Criticism of the C programming language

From Wikipedia, the free encyclopedia

Criticism of the C programming language refers to critical commentary directed at the C programming language. This widely used language first appeared on larger computers but, like Pascal, soon found its way to CP/M and MS-DOS based microcomputers, where it achieved a rapid acceptance in the industry. Despite (or due to) its popularity, C's characteristics have led to much criticism.

Contents

[edit] Minimalist design

A popular saying, repeated by such notable language designers as Bjarne Stroustrup, is that "C makes it easy to shoot yourself in the foot."[1] In other words, C permits some operations that are sometimes not desirable, and thus many simple programming errors are not detected by the compiler and may not be readily apparent at runtime.
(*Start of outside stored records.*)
-- ==== Sys2Proof/Laws/Exec.lean ====
section
/-! SUPPORT. Where each instruction's meaning, register fields and major stand, one equation for each constructor: true
by unfolding, so that no proof opens the tables themselves. -/

namespace Sys2Proof.Machine
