-- ==== Sys2Proof/Laws/State.lean ====
section
/-! SUPPORT. What each update of the state leaves alone: one lemma for each field, so that no proof unfolds a record
update. -/

namespace Sys2Proof.Machine

/-! ### wrS -/

@[simp] theorem wrS_cycle (s : State) (r : Nat) (x : Word) : (wrS s r x).cycle = s.cycle := rfl
@[simp] theorem wrS_moves (s : State) (r : Nat) (x : Word) : (wrS s r x).moves = s.moves := rfl
@[simp] theorem wrS_steps (s : State) (r : Nat) (x : Word) : (wrS s r x).steps = s.steps := rfl
@[simp] theorem wrS_freeCtr (s : State) (r : Nat) (x : Word) : (wrS s r x).freeCtr = s.freeCtr := rfl
@[simp] theorem wrS_opSeq (s : State) (r : Nat) (x : Word) : (wrS s r x).opSeq = s.opSeq := rfl
@[simp] theorem wrS_c (s : State) (r : Nat) (x : Word) : (wrS s r x).c = s.c := rfl
@[simp] theorem wrS_old (s : State) (r : Nat) (x : Word) : (wrS s r x).old = s.old := rfl
@[simp] theorem wrS_iss (s : State) (r : Nat) (x : Word) : (wrS s r x).iss = s.iss := rfl
@[simp] theorem wrS_crews (s : State) (r : Nat) (x : Word) : (wrS s r x).crews = s.crews := rfl
@[simp] theorem wrS_frags (s : State) (r : Nat) (x : Word) : (wrS s r x).frags = s.frags := rfl
@[simp] theorem wrS_nextCrew (s : State) (r : Nat) (x : Word) : (wrS s r x).nextCrew = s.nextCrew := rfl
@[simp] theorem wrS_mem (s : State) (r : Nat) (x : Word) : (wrS s r x).mem = s.mem := rfl
@[simp] theorem wrS_hostMem (s : State) (r : Nat) (x : Word) : (wrS s r x).hostMem = s.hostMem := rfl
@[simp] theorem wrS_lines (s : State) (r : Nat) (x : Word) : (wrS s r x).lines = s.lines := rfl
@[simp] theorem wrS_etime (s : State) (r : Nat) (x : Word) : (wrS s r x).etime = s.etime := rfl
@[simp] theorem wrS_units (s : State) (r : Nat) (x : Word) : (wrS s r x).units = s.units := rfl
@[simp] theorem wrS_poison (s : State) (r : Nat) (x : Word) : (wrS s r x).poison = s.poison := rfl
@[simp] theorem wrS_owners (s : State) (r : Nat) (x : Word) : (wrS s r x).owners = s.owners := rfl
@[simp] theorem wrS_armed (s : State) (r : Nat) (x : Word) : (wrS s r x).armed = s.armed := rfl
@[simp] theorem wrS_cores (s : State) (r : Nat) (x : Word) : (wrS s r x).cores = s.cores := rfl
@[simp] theorem wrS_quads (s : State) (r : Nat) (x : Word) : (wrS s r x).quads = s.quads := rfl
@[simp] theorem wrS_bays (s : State) (r : Nat) (x : Word) : (wrS s r x).bays = s.bays := rfl
@[simp] theorem wrS_dies (s : State) (r : Nat) (x : Word) : (wrS s r x).dies = s.dies := rfl
@[simp] theorem wrS_stripe (s : State) (r : Nat) (x : Word) : (wrS s r x).stripe = s.stripe := rfl
@[simp] theorem wrS_elect (s : State) (r : Nat) (x : Word) : (wrS s r x).elect = s.elect := rfl
@[simp] theorem wrS_vfs (s : State) (r : Nat) (x : Word) : (wrS s r x).vfs = s.vfs := rfl
@[simp] theorem wrS_launches (s : State) (r : Nat) (x : Word) : (wrS s r x).launches = s.launches := rfl
@[simp] theorem wrS_nextLaunch (s : State) (r : Nat) (x : Word) : (wrS s r x).nextLaunch = s.nextLaunch := rfl
@[simp] theorem wrS_lastVf (s : State) (r : Nat) (x : Word) : (wrS s r x).lastVf = s.lastVf := rfl
@[simp] theorem wrS_slice (s : State) (r : Nat) (x : Word) : (wrS s r x).slice = s.slice := rfl
@[simp] theorem wrS_tslen (s : State) (r : Nat) (x : Word) : (wrS s r x).tslen = s.tslen := rfl
@[simp] theorem wrS_drGo (s : State) (r : Nat) (x : Word) : (wrS s r x).drGo = s.drGo := rfl
@[simp] theorem wrS_drRun (s : State) (r : Nat) (x : Word) : (wrS s r x).drRun = s.drRun := rfl
@[simp] theorem wrS_drOp (s : State) (r : Nat) (x : Word) : (wrS s r x).drOp = s.drOp := rfl
@[simp] theorem wrS_drDie (s : State) (r : Nat) (x : Word) : (wrS s r x).drDie = s.drDie := rfl
@[simp] theorem wrS_dcap (s : State) (r : Nat) (x : Word) : (wrS s r x).dcap = s.dcap := rfl
@[simp] theorem wrS_fabric (s : State) (r : Nat) (x : Word) : (wrS s r x).fabric = s.fabric := rfl
@[simp] theorem wrS_wharf (s : State) (r : Nat) (x : Word) : (wrS s r x).wharf = s.wharf := rfl
@[simp] theorem wrS_pod (s : State) (r : Nat) (x : Word) : (wrS s r x).pod = s.pod := rfl
@[simp] theorem wrS_towpath (s : State) (r : Nat) (x : Word) : (wrS s r x).towpath = s.towpath := rfl
@[simp] theorem wrS_nextKey (s : State) (r : Nat) (x : Word) : (wrS s r x).nextKey = s.nextKey := rfl
@[simp] theorem wrS_hostReadback (s : State) (r : Nat) (x : Word) : (wrS s r x).hostReadback = s.hostReadback := rfl
@[simp] theorem wrS_halted (s : State) (r : Nat) (x : Word) : (wrS s r x).halted = s.halted := rfl
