theorem sameIssue_mapCrews {f : Crew → Crew} (hf : ∀ k, (f k).id = k.id ∧ (f k).vf = k.vf ∧ (f k).core = k.core) :
    SameIssue s (mapCrews s f) := by
  unfold mapCrews spread
  split
  next k hk =>
    obtain ⟨k', hk', rfl⟩ := List.mem_map.1 (List.mem_of_find?_eq_some hk)
    have hid : k'.id = s.c.id := by simpa [hf k'] using List.find?_some hk
    obtain ⟨k₀, -, h₀⟩ := List.mem_map.1 hk'
    obtain ⟨-, hvf, hcore⟩ := hf k'
    have hc : k'.vf = s.c.vf ∧ k'.core = s.c.core := by
      split at h₀
      · rw [← h₀]; exact ⟨rfl, rfl⟩
      · next hne => exact absurd (h₀ ▸ hid) hne
    exact ⟨rfl, rfl, hvf.trans hc.1, hcore.trans hc.2⟩
  next => exact ⟨rfl, rfl, rfl, rfl⟩

theorem sameIssue_updWarp (c x : Nat) (f : Warp → Warp) : SameIssue s (updWarp s c x f) :=
  sameIssue_mapCrews s fun k => by split <;> exact ⟨rfl, rfl, rfl⟩

theorem sameIssue_notePath (dst hop : Nat) (o : OutFlit) : SameIssue s (notePath s dst hop o) := by
  unfold notePath
  split
  · exact .refl s
  · split
    · exact .refl s
    · exact sameIssue_updWarp ..

theorem sameIssue_trySend {dst : Nat} {o : OutFlit} {t : State} (h : trySend s dst o = some t) : SameIssue s t := by
  unfold trySend at h
  split at h
  · cases h
  · dsimp only at h
    split at h
    · cases h
    · cases h
      exact sameIssue_notePath s _ _ _

theorem sameIssue_flushQ (qs kept : List (Nat × OutFlit)) : SameIssue s (flushQ s qs kept) := by
  induction qs generalizing s kept with
  | nil => exact ⟨rfl, rfl, rfl, rfl⟩
  | cons q qs ih =>
    unfold flushQ
    split
    · exact ih ..
    · split
      next h => exact (sameIssue_trySend s h).trans (ih ..)
      next => exact ih ..

theorem sameIssue_sendFlit (dst : Nat) (o : OutFlit) : SameIssue s (sendFlit s dst o) := sameIssue_flushQ { s with fabric := _ } _ _

theorem sameIssue_sendInvals (vf : Nat) (acks : List (Nat × Nat)) : SameIssue s (sendInvals s vf acks) := by
  refine sameIssue_foldl (fun s a => ?_) acks s
  exact sameIssue_sendFlit (dropHolder (newXid s).2 a.1 a.2) _ _

theorem sameIssue_homeClear (vf : Nat) (ls : List Loc) : SameIssue s (homeClear s vf ls).2 := by
  unfold homeClear
  split
  · exact .refl s
  · exact sameIssue_sendInvals ..

theorem sameIssue_putLocs (vf : Nat) (bs : List (Loc × Byte)) : SameIssue s (putLocs s vf bs) := by
  induction bs generalizing s with
  | nil => exact .refl s
  | cons x bs ih =>
    refine SameIssue.trans ?_ (ih (locPut s vf x.1 x.2))
    cases x.1 with
    | dev k =>
      obtain ⟨_, _, hc⟩ := claimSector_frame vf s k
      rw [locPut_dev, hc]
      exact ⟨rfl, rfl, rfl, rfl⟩
    | _ => exact ⟨rfl, rfl, rfl, rfl⟩

theorem sameIssue_writtenBy (core : Nat) (ts : List Tag) (bs : List (Loc × Byte)) : SameIssue s (writtenBy s core ts bs) := by
  unfold writtenBy
  split
  · exact .refl s
  · obtain ⟨ls, h⟩ := writeLines_frame s ts (writeTime s ts (ltimeOf s core))
    simp only [h]
    exact ⟨rfl, rfl, rfl, rfl⟩

theorem sameIssue_readBy (core : Nat) (ts : List Tag) (lease : Nat) : SameIssue s (readBy s core ts lease) := by
  unfold readBy
  split
  · exact .refl s
  · obtain ⟨ls, h⟩ := readLines_frame s ts (readTime s ts (ltimeOf s core)) lease
    simp only [h]
    exact ⟨rfl, rfl, rfl, rfl⟩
If sufficient care and discipline are not used in programming and maintenance, this may lead to programs with unpredictable behavior and security holes. (Although this is not unique to C, C provides less protection than do many other programming languages.)

The designers wanted to avoid compile- and run-time checks that were too expensive when C was first implemented. With time, external tools were developed to perform some of these checks. Nothing prevents an implementation from providing such checks, but nothing requires it, either.

In their response to criticism of C not being a strongly-typed language, Kernighan and Ritchie made reference to the basic design philosophy of C: "Nevertheless, C retains the basic philosophy that programmers know what they are doing; it only requires that they state their intentions explicitly."[2][3]

[edit] Absent features

C was designed to be a small, simple language, which has contributed significantly to its acceptance, as new C compilers can be developed quickly for new platforms. The relatively low-level nature of the language affords the programmer close control over what the computer does, while allowing specially tailoring and aggressive optimization for a particular platform. This allows the code to run efficiently on very limited hardware, such as embedded systems.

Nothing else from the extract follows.